Segment Start: Exercise input

-- ==== Sys2Proof/Laws/StaysUnits.lean ====
section
/-! SUPPORT. No operation undoes what `Kept` names: one lemma for each operation of the links, the engine array, the trust unit, faults, power, start-up and the registers. -/

namespace Sys2Proof.Machine

/-! ## Links -/

theorem Stays.cntLink {m : Nat} {s x : State} (h : Stays m s x) (l0 : Nat) (j0 : Nat) (n0 : Nat) (hm : m &&& 0x20 = 0x20) : Stays m s (State.cntLink x l0 j0 n0) := by
  unfold State.cntLink
  repeat' (first | with_reducible assumption | exact Mask.of hm rfl | with_reducible apply Stays.updLink)

theorem Stays.wire {m : Nat} {s x : State} (h : Stays m s x) (l0 : Nat) (f0 : Frame) (flip0 : W32) (hm : m &&& 0x200020 = 0x200020) : Stays m s (State.wire x l0 f0 flip0) := by
  unfold State.wire
  repeat' (first | with_reducible assumption | exact Mask.of hm rfl | with_reducible apply Stays.cntLink | with_reducible apply Stays.emit)

theorem Stays.sendProbe {m : Nat} {s x : State} (h : Stays m s x) (l0 : Nat) (reply0 : Bool) (hm : m &&& 0x200020 = 0x200020) : Stays m s (State.sendProbe x l0 reply0) := by
  unfold State.sendProbe
  repeat' (first | with_reducible assumption | exact Mask.of hm rfl | with_reducible apply Stays.wire)

theorem Stays.sendIdle {m : Nat} {s x : State} (h : Stays m s x) (l0 : Nat) (hm : m &&& 0x200020 = 0x200020) : Stays m s (State.sendIdle x l0) := by
  unfold State.sendIdle
  repeat' (first | with_reducible assumption | exact Mask.of hm rfl | with_reducible apply Stays.wire | with_reducible apply Stays.updLink)

theorem Stays.sendCredit {m : Nat} {s x : State} (h : Stays m s x) (l0 : Nat) (hm : m &&& 0x200020 = 0x200020) : Stays m s (State.sendCredit x l0) := by
  unfold State.sendCredit
  dsimp only
  repeat' (first | with_reducible assumption | exact Mask.of hm rfl | with_reducible apply Stays.wire | with_reducible apply Stays.updLink)

theorem Stays.sendNak {m : Nat} {s x : State} (h : Stays m s x) (l0 : Nat) (hm : m &&& 0x200020 = 0x200020) : Stays m s (State.sendNak x l0) := by
  unfold State.sendNak
  dsimp only
  repeat' (first | with_reducible assumption | exact Mask.of hm rfl | with_reducible apply Stays.cntLink | with_reducible apply Stays.wire | with_reducible apply Stays.updLink | with_reducible apply Stays.ite)

theorem Stays.badLog {m : Nat} {s x : State} (h : Stays m s x) (l0 : Nat) (hm : m &&& 0x2d003e = 0x2d003e) : Stays m s (State.badLog x l0) := by
  unfold State.badLog
  dsimp only
  repeat' (first | with_reducible assumption | exact Mask.of hm rfl | with_reducible apply Stays.rep0 | with_reducible apply Stays.updLink | with_reducible apply Stays.ite)

theorem Stays.badFrame {m : Nat} {s x : State} (h : Stays m s x) (l0 : Nat) (hm : m &&& 0x2d003e = 0x2d003e) : Stays m s (State.badFrame x l0) := by
  unfold State.badFrame
  repeat' (first | with_reducible assumption | exact Mask.of hm rfl | with_reducible apply Stays.cntLink | with_reducible apply Stays.badLog)

theorem Stays.pull {m : Nat} {s x : State} (h : Stays m s x) (l0 : Nat) (t0 : W32) (grp0 : Nat) (hm : m &&& 0x20 = 0x20) : Stays m s (State.pull x l0 t0 grp0) := by
  unfold State.pull
  repeat' (first | with_reducible assumption | exact Mask.of hm rfl | with_reducible apply Stays.updLink)

theorem Stays.putAgain {m : Nat} {s x : State} (h : Stays m s x) (i0 : Nat) (l0 : Nat) (fs0 : List Stored) (hm : m &&& 0x800028 = 0x800028) : Stays m s (State.putAgain x i0 l0 fs0) := by
  unfold State.putAgain
  dsimp only
  repeat' (first | with_reducible assumption | exact Mask.of hm rfl | with_reducible apply Stays.queueBuilt | with_reducible apply Stays.cntLink | with_reducible apply Stays.updEntry | with_reducible refine Stays.foldl (fun t a ht => ?_) ?_)

theorem Stays.moveFlow {m : Nat} {s x : State} (h : Stays m s x) (i0 : Nat) (g0 : Nat) (k0 : Nat) (l0 : Nat) (hm : m &&& 0x800028 = 0x800028) : Stays m s (State.moveFlow x i0 g0 k0 l0) := by
  unfold State.moveFlow
  dsimp only
  repeat' (first | with_reducible assumption | exact Mask.of hm rfl | with_reducible apply Stays.pull | with_reducible apply Stays.putAgain | with_reducible apply Stays.updEntry | with_reducible apply Stays.updFlow | with_reducible apply Stays.ite | split)

theorem Stays.stopFlow {m : Nat} {s x : State} (h : Stays m s x) (i0 : Nat) (g0 : Nat) (kind0 : Nat) (val0 : Nat) (hm : m &&& 0x68 = 0x68) : Stays m s (State.stopFlow x i0 g0 kind0 val0) := by
  unfold State.stopFlow
  dsimp only
  repeat' (first | with_reducible assumption | exact Mask.of hm rfl | with_reducible apply Stays.postEvent | with_reducible apply Stays.pull | with_reducible apply Stays.updFlow | split)

theorem Stays.resendFlow {m : Nat} {s x : State} (h : Stays m s x) (i0 : Nat) (g0 : Nat) (hm : m &&& 0x800068 = 0x800068) : Stays m s (State.resendFlow x i0 g0) := by
  unfold State.resendFlow
  dsimp only
  repeat' (first | with_reducible assumption | exact Mask.of hm rfl | with_reducible apply Stays.moveFlow | with_reducible apply Stays.stopFlow | with_reducible apply Stays.updFlow | with_reducible apply Stays.ite | split)

theorem Stays.moveMsg {m : Nat} {s x : State} (h : Stays m s x) (l0 : Nat) (m0 : OutMsg) (hm : m &&& 0x800028 = 0x800028) : Stays m s (State.moveMsg x l0 m0) := by
  unfold State.moveMsg
  dsimp only
  repeat' (first | with_reducible assumption | exact Mask.of hm rfl | with_reducible apply Stays.sendMsg | with_reducible apply Stays.cntLink | with_reducible refine Stays.setTlyIn ?_ _ (fun _ => ⟨rfl, rfl⟩) (Mask.of hm rfl) | with_reducible refine Stays.setTly ?_ _ (Mask.of hm rfl) | with_reducible apply Stays.updEntry | with_reducible apply Stays.ite | split)

theorem Stays.moveReplies {m : Nat} {s x : State} (h : Stays m s x) (fs0 : List Queued) (hm : m &&& 0x20 = 0x20) : Stays m s (State.moveReplies x fs0) := by
  unfold State.moveReplies
  repeat' (first | with_reducible assumption | exact Mask.of hm rfl | with_reducible apply Stays.queueBuilt | with_reducible apply Stays.setCh | with_reducible refine Stays.foldl (fun t a ht => ?_) ?_ | with_reducible apply Stays.ite | split)

theorem Stays.lossEntry {m : Nat} {s x : State} (h : Stays m s x) (l0 : Nat) (i0 : Nat) (g0 : Nat) (hm : m &&& 0xad007e = 0xad007e) : Stays m s (State.lossEntry x l0 i0 g0) := by
  unfold State.lossEntry
  dsimp only
  repeat' (first | with_reducible assumption | exact Mask.of hm rfl | with_reducible apply Stays.loseGroup | with_reducible apply Stays.moveFlow | with_reducible apply Stays.ite | split)

theorem Stays.noteNow {m : Nat} {s x : State} (h : Stays m s x) (i0 : Nat) (hm : m &&& 0x1000018 = 0x1000018) : Stays m s (State.noteNow x i0) := by
  unfold State.noteNow
  dsimp only
  repeat' (first | with_reducible assumption | exact Mask.of hm rfl | with_reducible apply Stays.addNote | with_reducible refine Stays.setTlyIn ?_ _ (fun _ => ⟨rfl, rfl⟩) (Mask.of hm rfl) | with_reducible refine Stays.setTly ?_ _ (Mask.of hm rfl) | with_reducible apply Stays.ite)

theorem Stays.linkLoss {m : Nat} {s x : State} (h : Stays m s x) (l0 : Nat) (hm : m &&& 0x1ad007e = 0x1ad007e) : Stays m s (State.linkLoss x l0) := by
  unfold State.linkLoss
  dsimp only
  repeat' (first | with_reducible assumption | exact Mask.of hm rfl | with_reducible apply Stays.moveMsg | with_reducible apply Stays.moveReplies | with_reducible apply Stays.lossEntry | with_reducible apply Stays.noteNow | with_reducible apply Stays.updLink | with_reducible refine Stays.foldl (fun t a ht => ?_) ?_)

theorem Stays.linkGrant {m : Nat} {s x : State} (h : Stays m s x) (l0 : Nat) (hm : m &&& 0x40000 = 0x40000) : Stays m s (State.linkGrant x l0) := by
  unfold State.linkGrant
  repeat' (first | with_reducible assumption | exact Mask.of hm rfl | with_reducible apply Stays.releaseGrant | with_reducible apply Stays.ite)

theorem Stays.linkTo {m : Nat} {s x : State} (h : Stays m s x) (l0 : Nat) (st0 : LState) (cause0 : Nat) (hm : m &&& 0x1ad007e = 0x1ad007e) : Stays m s (State.linkTo x l0 st0 cause0) := by
  unfold State.linkTo
  dsimp only
  repeat' (first | with_reducible assumption | exact Mask.of hm rfl | with_reducible apply Stays.rep0 | with_reducible apply Stays.linkLoss | with_reducible apply Stays.linkGrant | with_reducible apply Stays.updLink | with_reducible apply Stays.ite)

theorem Stays.train {m : Nat} {s x : State} (h : Stays m s x) (l0 : Nat) (hm : m &&& 0x20 = 0x20) : Stays m s (State.train x l0) := by
  unfold State.train
  repeat' (first | with_reducible assumption | exact Mask.of hm rfl | with_reducible apply Stays.updLink)

theorem Stays.tryTrain {m : Nat} {s x : State} (h : Stays m s x) (l0 : Nat) (hm : m &&& 0x40020 = 0x40020) : Stays m s (State.tryTrain x l0) := by
  unfold State.tryTrain
  dsimp only
  repeat' (first | with_reducible assumption | exact Mask.of hm rfl | with_reducible apply Stays.askGrant | with_reducible apply Stays.train | with_reducible apply Stays.ite | split)

theorem Stays.serveFlow {m : Nat} {s x : State} (h : Stays m s x) (l0 : Nat) (i0 : Nat) (g0 : Nat) (hm : m &&& 0x800028 = 0x800028) : Stays m s (State.serveFlow x l0 i0 g0) := by
  unfold State.serveFlow
  dsimp only
  repeat' (first | with_reducible assumption | exact Mask.of hm rfl | with_reducible apply Stays.moveFlow | with_reducible apply Stays.ite | split)

theorem Stays.serve {m : Nat} {s x : State} (h : Stays m s x) (l0 : Nat) (hm : m &&& 0x800028 = 0x800028) : Stays m s (State.serve x l0) := by
  unfold State.serve
  dsimp only
  repeat' (first | with_reducible assumption | exact Mask.of hm rfl | with_reducible apply Stays.sendMsg | with_reducible apply Stays.moveReplies | with_reducible apply Stays.serveFlow | with_reducible apply Stays.setCh | with_reducible refine Stays.foldl (fun t a ht => ?_) ?_ | with_reducible apply Stays.ite | split)

theorem Stays.groupsUp {m : Nat} {s x : State} (h : Stays m s x) (l0 : Nat) (hm : m &&& 0x1000010 = 0x1000010) : Stays m s (State.groupsUp x l0) := by
  unfold State.groupsUp
  dsimp only
  repeat' (first | with_reducible assumption | exact Mask.of hm rfl | with_reducible refine Stays.setDeckBlaze ?_ _ (fun _ => rfl) (Mask.of hm rfl) | with_reducible refine Stays.setDeckLc ?_ _ (fun _ => ⟨rfl, rfl⟩) (Mask.of hm rfl))

theorem Stays.toUp {m : Nat} {s x : State} (h : Stays m s x) (l0 : Nat) (hm : m &&& 0x1800038 = 0x1800038) : Stays m s (State.toUp x l0) := by
  unfold State.toUp
  dsimp only
  repeat' (first | with_reducible assumption | exact Mask.of hm rfl | with_reducible apply Stays.serve | with_reducible apply Stays.groupsUp | with_reducible apply Stays.updLink)

theorem Stays.linkCfgWrite {m : Nat} {s x : State} (h : Stays m s x) (f0 : Nat) (l0 : Nat) (val0 : W64) (hm : m &&& 0x1af007e = 0x1af007e) : Stays m s (State.linkCfgWrite x f0 l0 val0) := by
  unfold State.linkCfgWrite
  dsimp only
  repeat' (first | with_reducible assumption | exact Mask.of hm rfl | with_reducible apply Stays.clampFn | with_reducible apply Stays.repF | with_reducible apply Stays.linkTo | with_reducible apply Stays.tryTrain | with_reducible apply Stays.setMp | with_reducible apply Stays.updLink | with_reducible apply Stays.ite)

theorem Stays.execLinkEnable {m : Nat} {s x : State} (h : Stays m s x) (p0 : PortId) (l0 : LinkId) (val0 : W64) (hm : m &&& 0x1af007e = 0x1af007e) : Stays m s (taken x (Machine.execLinkEnable p0 l0 val0 x)) := by
  unfold taken Machine.execLinkEnable
  dsimp only
  repeat' (first | with_reducible assumption | exact Mask.of hm rfl | with_reducible apply Stays.linkCfgWrite | with_reducible refine Stays.when ?_ _ (fun t ht => ?_))

theorem Stays.execLinkDisable {m : Nat} {s x : State} (h : Stays m s x) (p0 : PortId) (l0 : LinkId) (val0 : W64) (hm : m &&& 0x1af007e = 0x1af007e) : Stays m s (taken x (Machine.execLinkDisable p0 l0 val0 x)) := by
  unfold taken Machine.execLinkDisable
  dsimp only
  repeat' (first | with_reducible assumption | exact Mask.of hm rfl | with_reducible apply Stays.linkCfgWrite | with_reducible refine Stays.when ?_ _ (fun t ht => ?_))

theorem Stays.execTrainingComplete {m : Nat} {s x : State} (h : Stays m s x) (l0 : LinkId) (hm : m &&& 0x1ad003e = 0x1ad003e) : Stays m s (taken x (Machine.execTrainingComplete l0 x)) := by
  unfold taken Machine.execTrainingComplete
  dsimp only
  repeat' (first | with_reducible assumption | exact Mask.of hm rfl | with_reducible apply Stays.probing | with_reducible apply Stays.updLink | with_reducible refine Stays.when ?_ _ (fun t ht => ?_))

theorem Stays.execTrainingLimitExpiry {m : Nat} {s x : State} (h : Stays m s x) (l0 : LinkId) (hm : m &&& 0x1ad007e = 0x1ad007e) : Stays m s (taken x (Machine.execTrainingLimitExpiry l0 x)) := by
  unfold taken Machine.execTrainingLimitExpiry
  dsimp only
  repeat' (first | with_reducible assumption | exact Mask.of hm rfl | with_reducible apply Stays.linkTo | with_reducible refine Stays.when ?_ _ (fun t ht => ?_))

theorem Stays.execProbingLimitExpiry {m : Nat} {s x : State} (h : Stays m s x) (l0 : LinkId) (hm : m &&& 0x1ad007e = 0x1ad007e) : Stays m s (taken x (Machine.execProbingLimitExpiry l0 x)) := by
  unfold taken Machine.execProbingLimitExpiry
  dsimp only
  repeat' (first | with_reducible assumption | exact Mask.of hm rfl | with_reducible apply Stays.linkTo | with_reducible apply Stays.probing | with_reducible refine Stays.when ?_ _ (fun t ht => ?_))

theorem Stays.execProbeInterval {m : Nat} {s x : State} (h : Stays m s x) (l0 : LinkId) (hm : m &&& 0x1ad003e = 0x1ad003e) : Stays m s (taken x (Machine.execProbeInterval l0 x)) := by
  unfold taken Machine.execProbeInterval
  dsimp only
  repeat' (first | with_reducible assumption | exact Mask.of hm rfl | with_reducible apply Stays.sendProbe | with_reducible apply Stays.probing | with_reducible apply Stays.updLink | with_reducible refine Stays.when ?_ _ (fun t ht => ?_))

theorem Stays.execDownHoldExpiry {m : Nat} {s x : State} (h : Stays m s x) (l0 : LinkId) (hm : m &&& 0x20 = 0x20) : Stays m s (taken x (Machine.execDownHoldExpiry l0 x)) := by
  unfold taken Machine.execDownHoldExpiry
  dsimp only
  repeat' (first | with_reducible assumption | exact Mask.of hm rfl | with_reducible apply Stays.train | with_reducible refine Stays.when ?_ _ (fun t ht => ?_))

Segment End: Exercise input

Only the lines above from the one with "unfold taken Machine.execProbingLimitExpiry" through the one with "Stays.probing | with_reducible refine" should be duplicated, character for character.

  unfold taken Machine.execProbingLimitExpiry
  dsimp only
  repeat' (first | with_reducible assumption | exact Mask.of hm rfl | with_reducible apply Stays.linkTo | with_reducible apply Stays.probing | with_reducible refine Stays.when ?_ _ (fun t ht => ?_))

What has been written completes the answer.